* **TRY IT**
Copy out each line of the data that holds the string "number".

* **DATA FOR ANALYSIS**
-- ==== Sys2Proof/WellFormed.lean ====
section
/-! DEFINITION. Which commands exist: the ranges of the operands. -/

namespace Sys2Proof

/-- A queue number: 18 bits (R337). -/
def isQueue (q : Nat) : Bool := decide (q < 2 ^ 18)
/-- An accepted command's queue and sequence number: 48 bits, at least 1 (R337, R338). -/
def isCmd (q n : Nat) : Bool := isQueue q && decide (1 ≤ n) && decide (n < 2 ^ 48)
/-- A 48-bit device address (R232). -/
def isU48 (a : Nat) : Bool := decide (a < 2 ^ 48)
/-- A key of a tower block or a device address, as the digests of a Whitepoint carry them (R418). -/
def isAddr (a : Nat) : Bool := decide (a < 2 ^ 64)
/-- A 64-bit number. -/
def isU64 (a : Nat) : Bool := decide (a < 2 ^ 64)
/-- A request of at least one byte inside the 48-bit space. -/
def isSpan (a l : Nat) : Bool := decide (1 ≤ l) && decide (a + l ≤ 2 ^ 48)
/-- A module position (R377). -/
def isPos (p : Nat) : Bool := decide (p < 2 ^ 16)
/-- An offset of the 32 MiB register aperture (R333). -/
def isAperture (o : Nat) : Bool := decide (o < 2 ^ 25)
/-- The size of a register access in bytes. -/
def isSize (n : Nat) : Bool := decide (1 ≤ n) && decide (n ≤ 64)
/-- A page number: aperture offset ÷ 4096, by the map of R476. -/
def isPage (p : Nat) : Bool :=
  decide (p ≤ 8) || (decide (16 ≤ p) && decide (p ≤ 35)) ||
  (decide (0x100 ≤ p) && decide (p < 0x900) && decide (p % 0x100 < 12)) ||
  (decide (0x900 ≤ p) && decide (p ≤ 0x912)) || (decide (0xA00 ≤ p) && decide (p ≤ 0xA18))
/-- The owner's answer names a 64-bit version. -/
def isAnswer : FetchAnswer → Bool
  | .served v _ _ => isU64 v
  | .mismatch v => isU64 v
  | .broken => true
  | .silent => true

/-- The command exists: every operand lies in its range. -/
def Instr.wf : Instr → Bool
  | .copy q n => isCmd q n
  | .copyInline q n => isCmd q n
  | .gather q n => isCmd q n
  | .scatter q n => isCmd q n
  | .stream q n _ => isCmd q n
  | .hqOpen q n => isCmd q n
  | .hqClose q n => isCmd q n
  | .hqStatus q n => isCmd q n
  | .trackOpen q n => isCmd q n
  | .trackWriteback q n => isCmd q n
  | .trackClose q n => isCmd q n
  | .trackStatus q n => isCmd q n
  | .trackClean q n => isCmd q n
  | .gemm q n => isCmd q n
  | .gemmF64x q n => isCmd q n
  | .thinGemm q n => isCmd q n
  | .elementwise q n => isCmd q n
  | .reduce q n => isCmd q n
  | .softmax q n => isCmd q n
  | .softmaxBwd q n => isCmd q n
  | .compact q n => isCmd q n
  | .expand q n => isCmd q n
  | .attnFwd q n ring => isCmd q n && ring.all (fun c => c.length == 2)
  | .attnBwd q n => isCmd q n
  | .kvAppend q n => isCmd q n
  | .bucketSort q n => isCmd q n
  | .kvTruncate q n => isCmd q n
  | .kvPoolInit q n => isCmd q n
  | .kvPoolGrow q n => isCmd q n
  | .kvPoolStatus q n => isCmd q n
  | .kvPoolRetire q n => isCmd q n
  | .stackOpen q n => isCmd q n
  | .stackClose q n => isCmd q n
  | .stackMarkPlace q n => isCmd q n
  | .stackMarkPop q n => isCmd q n
  | .stackMarkCut q n => isCmd q n
  | .stackMarkCutAll q n => isCmd q n
  | .stackPush q n => isCmd q n
  | .stackPop q n => isCmd q n
  | .gradQuant q n => isCmd q n
  | .optUpdate q n => isCmd q n
  | .shardInit q n => isCmd q n
  | .shardCheck q n => isCmd q n
  | .shardFetch q n answer => isCmd q n && isAnswer answer
  | .shardExport q n => isCmd q n
  | .shardStatus q n => isCmd q n
  | .sepiaBuild q n => isCmd q n
  | .sepiaEncode q n => isCmd q n
  | .tintEncode q n => isCmd q n
  | .fence q n => isCmd q n
  | .signal q n => isCmd q n
  | .wait q n => isCmd q n
  | .waitTimeout q n => isCmd q n
  | .whitepointTake q n _ => isCmd q n
  | .whitepointVerify q n partnerLive => isCmd q n && partnerLive.all (fun d => isAddr d.1)
  | .wpBlockStream q n _ => isCmd q n
  | .wpDigestReceive q n versions digests => isCmd q n && versions.all isU64 && digests.all (fun d => isAddr d.1)
  | .serviceSelfTest q n => isCmd q n
  | .serviceCalibrate q n => isCmd q n
  | .serviceAttest q n => isCmd q n
  | .testEnd q n _ _ _ => isCmd q n
  | .allreduce q n _ => isCmd q n
  | .reduceScatter q n _ => isCmd q n
  | .allgather q n _ => isCmd q n
  | .ringShift q n _ => isCmd q n
  | .peerPut q n => isCmd q n
  | .collGroupCreate q n => isCmd q n
  | .collGroupDestroy q n => isCmd q n
  | .collSignatureReceive q n signature => isCmd q n && signature.length == 32
  | .collReportReceive q n rank => isCmd q n && decide (rank < 16384)
  | .collPeerTimeout q n position => isCmd q n && isPos position
  | .collRestartReceive group number => decide (group < 4096) && isU64 number
  | .halt q n => isCmd q n
  | .setp q n => isCmd q n
  | .addp q n => isCmd q n
  | .loop q n => isCmd q n
  | .endl q n => isCmd q n
  | .move q n => isCmd q n
  | .conv q n => isCmd q n
  | .gath q n => isCmd q n
  | .scat q n => isCmd q n
  | .skipz q n => isCmd q n
  | .take q n => isCmd q n
  | .give q n => isCmd q n
  | .givei q n => isCmd q n
  | .hqWaiterServed hq => decide (hq < 1024)
  | .streamFence q n => isCmd q n
  | .run q n turn => isCmd q n && turn.ring.all (fun c => c.length == 2)
  | .idxp q n => isCmd q n
  | .streamMoveDone command _ => isCmd command.q command.n
  | .doorbellTail offset size _ _ _ => isAperture offset && isSize size
  | .doorbellConsumed offset size _ _ _ => isAperture offset && isSize size
  | .descFetch => true
  | .descFetchReturn q _ => isQueue q
  | .descRefetch q => isQueue q
  | .commandAccept q => isQueue q
  | .commandDispatch q n _ _ => isCmd q n
  | .commitPoint q n => isCmd q n
  | .commandComplete q n => isCmd q n
  | .completionRecordWrite q => isQueue q
  | .consumedRecordWrite q => isQueue q
  | .queueEnable _ => true
  | .queueDisable _ => true
  | .queueAbort _ => true
  | .qctxDataWrite _ _ => true
  | .journalScan => true
  | .replayGo => true
  | .pathFenceLink => true
  | .pathFenceWindow => true
  | .pathFencePeer => true
  | .peerFenceTimeout => true
  | .windowRead registers offset length => if registers then isAperture offset && isSize length else decide (offset + length ≤ 2 ^ 41) && decide (1 ≤ length)
  | .windowWrite addr bytes => isU48 addr && !bytes.isEmpty && decide (addr + bytes.length ≤ 2 ^ 41)
  | .ivoryRequest _ write addr length bytes _ => isSpan addr length && (if write then bytes.length == length else bytes.isEmpty)
  | .umberRequest write addr length bytes _ => isSpan addr length && (if write then bytes.length == length else bytes.isEmpty)
  | .towerSelfRefreshEntry _ => true
  | .slateRequest q n write addr length bytes => isCmd q n && isSpan addr length && (if write then bytes.length == length else bytes.isEmpty)
  | .slateResponse _ _ => true
  | .slateTimeout _ => true
  | .towerCtlFlush _ => true
  | .segDataWrite _ => true
  | .towerFailWrite _ => true
  | .towerRequestTimeout _ => true
  | .towerFailDetect _ => true
  | .spareWakeDone => true
  | .rebuildStripe => true
  | .lostStripeRecompute => true
  | .resyncStripe => true
  | .umberPatrolStep _ stripe granule _ => decide (stripe < 2 ^ 24) && decide (granule < 64)
  | .ivoryPatrolStep addr _ => isU48 addr && addr % 64 == 0
  | .ivoryBankFail _ _ => true
  | .refreshDue _ => true
  | .towerUnitEnd _ q n _ => isCmd q n
  | .towerAttnBlockEnd _ command _ => isCmd command.q command.n
  | .overflowFlagReceive _ q n _ _ => isCmd q n
  | .arrayPassEnd _ _ q n _ => isCmd q n
  | .arrayIdle _ _ => true
  | .expanderBlockDone _ _ q n _ => isCmd q n
  | .vectorChunkEnd _ _ q n _ => isCmd q n
  | .keyBlockEnd _ q n _ => isCmd q n
  | .copyPieceCommit _ q n _ => isCmd q n
  | .encodeChunkCommit q n _ => isCmd q n
  | .collectivePieceCommit q n _ _ => isCmd q n
  | .arbPromote _ _ => true
  | .cellFail _ => true
  | .blockFail _ => true
  | .regionFail _ => true
  | .errorIrqRepeat => true
  | .errStsClear page _ _ => isPage page
  | .errInject page _ => isPage page
  | .evClear page => isPage page
  | .evFreeze page _ => isPage page
  | .pageDrain page => isPage page
  | .pageAbort page => isPage page
  | .pageEnable page => isPage page
  | .pageDrained page => isPage page
  | .pageAdmitDone page => isPage page
  | .regionGateWrite _ => true
  | .govPowerTick _ _ _ _ => true
  | .govThermalTick _ _ _ _ _ _ _ => true
  | .flowEstimate _ _ => true
  | .coolantWarn _ => true
  | .noticeHoldEnd => true
  | .loadNoticeSettle => true
  | .feedSample _ => true
  | .feedLowEnter => true
  | .feedLowExit => true
  | .feedLoss => true
  | .feedLossShutdown => true
  | .feedReturnColdReset _ => true
  | .thermalTrip _ _ => true
  | .thermalResetRelease _ _ => true
  | .i2cWrite index bytes => decide (index < 256) && decide (bytes.length ≤ 16)
  | .regionReset _ _ _ => true
  | .workReset _ _ => true
  | .workResetForced => true
  | .coldReset _ _ _ => true
  | .purge _ _ _ => true
  | .bootLock _ => true
  | .fwStage => true
  | .fwStageDone _ => true
  | .fwActivate => true
  | .fwCommitSvn => true
  | .linkLaneTrim _ _ _ _ => true
  | .towerZqCal _ _ => true
  | .towerTimingTrim _ _ _ => true
  | .flitReceive _ bytes arrival => bytes.length == 262 && decide (arrival.bad ≤ 262) && arrival.opens.all (fun h => decide (h.source < 65536) && isU48 h.addr && decide (h.length ≤ 256000))
  | .nakReceive _ _ => true
  | .linkSilence _ => true
  | .laneFail _ _ => true
  | .spareLaneTrained _ => true
  | .linkTrained _ farPosition farLink => isPos farPosition && decide (farLink < 24)
  | .linkTrainTimeout _ => true
  | .linkCtlFail _ => true
  | .linkCtlRecal _ => true
  | .linkCtlEnable _ _ => true
  | .positionWrite _ => true
  | .peerWriteArrive write => isPos write.source && isSpan write.addr write.bytes.length
  | .peerReadArrive source addr length => isPos source && isSpan addr length
  | .peerRefusalReceive q n _ target addr => isCmd q n && isPos target && isU48 addr
  | .peerVisibilityAck target => isPos target
  | .twinPair _ => true
  | .pairingRecordReceive record => isPos record.position && decide (record.journalLog2 < 64) && decide (record.mirrorLog2 < 64)
  | .twinUnpair _ => true
  | .unpairNoticeReceive => true
  | .twinPartnerLost _ => true
  | .twinFill _ => true
  | .fillBlockSend => true
  | .twinJoin _ => true
  | .mirrorRecordReceive _ => true
  | .twinAckReceive => true
  | .twinAckTimeout _ => true
  | .stopNoticeReceive => true
  | .failEvent _ => true
  | .greylineChal nonce => nonce.length == 32
  | .greylineUnlock _ signature => signature.length == 64
  | .greylineLock => true
  | .greylineBaud _ => true
  | .greylineBreak _ => true
  | .greylineIdleLock => true
  | .greylineNonceExpiry => true
  | .greylineBackoffEnd => true
  | .greylineRd offset count => isAperture offset && decide (count < 256)
  | .greylineWr offset _ => isAperture offset
  | .greylinePages => true
  | .greylineCnt offset => isAperture offset
  | .greylineDrain _ => true
  | .greylineAbort _ => true
  | .greylineAdmit _ => true
  | .greylineReset _ _ _ => true
  | .greylinePurge _ => true
  | .greylineScan => true
  | .registerWrite _ offset size _ => isAperture offset && isSize size
  | .pairingTimeout => true
  | .fillBlockReceive _ => true
  | .shardFetchServe source shardAddr want => isPos source && isU48 shardAddr && isU64 want
  | .perastLinkDown => true
  | .perastLinkUp => true
  | .ivoryRingFault _ => true
  | .towerFabricFault => true

end Sys2Proof
end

* **REPLY**
/-- A queue number: 18 bits (R337). -/
/-- An accepted command's queue and sequence number: 48 bits, at least 1 (R337, R338). -/
/-- A 64-bit number. -/
/-- A page number: aperture offset ÷ 4096, by the map of R476. -/
  | .collRestartReceive group number => decide (group < 4096) && isU64 number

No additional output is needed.